(Records supplied):
-- ==== Sys2Proof/Tests/Slice0.lean ====
section
/-! SUPPORT. The model's own tests: words and results of spec/95_test_vectors.md, refused terms, and for every
statement with hypotheses a concrete state and operands that meet them. -/

namespace Sys2Proof.Tests

open Sys2Proof.Machine

/-! ## Helpers -/

/-- Bytes from numbers. -/
def bytesOf (l : List Nat) : List Byte := l.map (BitVec.ofNat 8)

/-- The 64 bytes of a block from a pixel function of `(x, y)`. -/
def blockOf (px : Nat → Nat → List Nat) : List Byte := (List.range 16).flatMap fun k => bytesOf (px (k % 4) (k / 4))

/-- Bytes at consecutive aperture offsets. -/
def cellsAt (a : Nat) (l : List Byte) : List Host.Cell := List.zip ((List.range l.length).map (a + ·)) l

/-- The reset state with FORMAT set and bytes from an aperture offset on. -/
def loaded (code : Byte) (a : Nat) (l : List Byte) : State := { State.reset with format := code, mem := cellsAt a l }

/-- The bytes of a memory from an aperture offset on. -/
def bytesAt (m : List Host.Cell) (a n : Nat) : List (Option Byte) := (List.range n).map fun i => memRead m (a + i)

/-- The memory holds these bytes from an aperture offset on. -/
def holds (s : State) (a : Nat) (l : List Byte) : Bool := bytesAt s.mem a l.length == l.map some

/-- A property of the next state, false of a stop. -/
def nextIs (o : Answer) (p : State → Bool) : Bool :=
  match o with
  | .next t => p t
  | .fault _ => false
  | .refused _ => false

theorem exists_of_nextIs {o : Answer} {p : State → Bool} (h : nextIs o p = true) : ∃ t, o = .next t ∧ p t = true := by
  cases o with
  | next t => exact ⟨t, rfl, h⟩
  | fault f => cases h
  | refused r => cases h

/-- One step of a state with a command word placed. -/
def runWord (w : Nat) (s : State) (p : State → Bool) : Bool := nextIs (step (s.withFetchWord 32 w)) p

/-! ## Well-formedness -/

theorem test_candT_intens3_refused : WellFormed (.candT false 3) = false := by decide
theorem test_candH_intens3_refused : WellFormed (.candH true 3) = false := by decide
theorem test_candT_intens2_accepted : WellFormed (.candT true 2) = true := by decide

/-! ## Decoding: words written out from spec/30_encoding.md R92 and R93 -/

theorem test_decode_nop : decode 0b00000000000000000000000000000000 = .ok .nop := by decide
theorem test_decode_sreset : decode 0b00000000000000000000000000000001 = .ok .sreset := by decide
theorem test_decode_cfg : decode 0b00000000000000000000000000000010 = .ok .cfg := by decide
theorem test_decode_extract : decode 0b00000000000000000000000000000011 = .ok .extract := by decide
theorem test_decode_encode : decode 0b00000000000000000000000000000100 = .ok .encode := by decide
theorem test_decode_decode : decode 0b00000000000000000000000000000101 = .ok .decode := by decide
theorem test_decode_score : decode 0b00000000000000000000000000000110 = .ok .score := by decide
theorem test_decode_hdrEmit : decode 0b00000000000000000000000000000111 = .ok .hdrEmit := by decide
theorem test_decode_hdrParse : decode 0b00000000000000000000000000001000 = .ok .hdrParse := by decide
/-- CAND_ID with RED alone, bit 8. -/
theorem test_decode_candId_red : decode 0b00000000000000000000000100010000 = .ok (.candId true false false) := by decide
/-- CAND_ID with FLIP and TRANSP, bits 9 and 10. -/
theorem test_decode_candId : decode 0b00000000000000000000011000010000 = .ok (.candId false true true) := by decide
theorem test_decode_candEtc1s : decode 0b00000000000000000000000000010001 = .ok .candEtc1s := by decide
theorem test_decode_candPlanar : decode 0b00000000000000000000000000010010 = .ok .candPlanar := by decide
/-- CAND_T with INTENS 1, bits 12:11. -/
theorem test_decode_candT : decode 0b00000000000000000000100000010011 = .ok (.candT false 1) := by decide
/-- CAND_H with INTENS 2 and TRANSP. -/
theorem test_decode_candH : decode 0b00000000000000000001010000010100 = .ok (.candH true 2) := by decide
theorem test_decode_candEac8 : decode 0b00000000000000000000000000010101 = .ok .candEac8 := by decide
/-- CAND_EAC11 with CH, bit 13. -/
theorem test_decode_candEac11 : decode 0b00000000000000000010000000010110 = .ok (.candEac11 true) := by decide
/-- The illegal words of spec/95_test_vectors.md section 3.10. -/
theorem test_decode_illegal : ∀ w ∈ [0x9, 0xFF, 0x104, 0x212, 0x1813, 0x4004, 0x80000000, 0x2015], ∃ r,
    decode (BitVec.ofNat 32 w) = .error r := by
  simp only [List.forall_mem_cons, List.not_mem_nil, false_imp_iff, implies_true, and_true]
  exact ⟨⟨.unassignedOpcode, by decide⟩, ⟨.unassignedOpcode, by decide⟩, ⟨.unusedField, by decide⟩,
    ⟨.unusedField, by decide⟩, ⟨.reservedIntensity, by decide⟩, ⟨.reservedBits, by decide⟩, ⟨.reservedBits, by decide⟩,
    ⟨.unusedField, by decide⟩⟩
theorem test_decodeTableWord : decodeTableWord 32 0x1014 = some (.candH false 2) := by decide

(What you are asked to do):
Give back exactly the lines from the one containing "section 3.10. -/" to the end of the material, both ends included.

(Answer):
/-- The illegal words of spec/95_test_vectors.md section 3.10. -/
theorem test_decode_illegal : ∀ w ∈ [0x9, 0xFF, 0x104, 0x212, 0x1813, 0x4004, 0x80000000, 0x2015], ∃ r,
    decode (BitVec.ofNat 32 w) = .error r := by
  simp only [List.forall_mem_cons, List.not_mem_nil, false_imp_iff, implies_true, and_true]
  exact ⟨⟨.unassignedOpcode, by decide⟩, ⟨.unassignedOpcode, by decide⟩, ⟨.unusedField, by decide⟩,
    ⟨.unusedField, by decide⟩, ⟨.reservedIntensity, by decide⟩, ⟨.reservedBits, by decide⟩, ⟨.reservedBits, by decide⟩,
    ⟨.unusedField, by decide⟩⟩
theorem test_decodeTableWord : decodeTableWord 32 0x1014 = some (.candH false 2) := by decide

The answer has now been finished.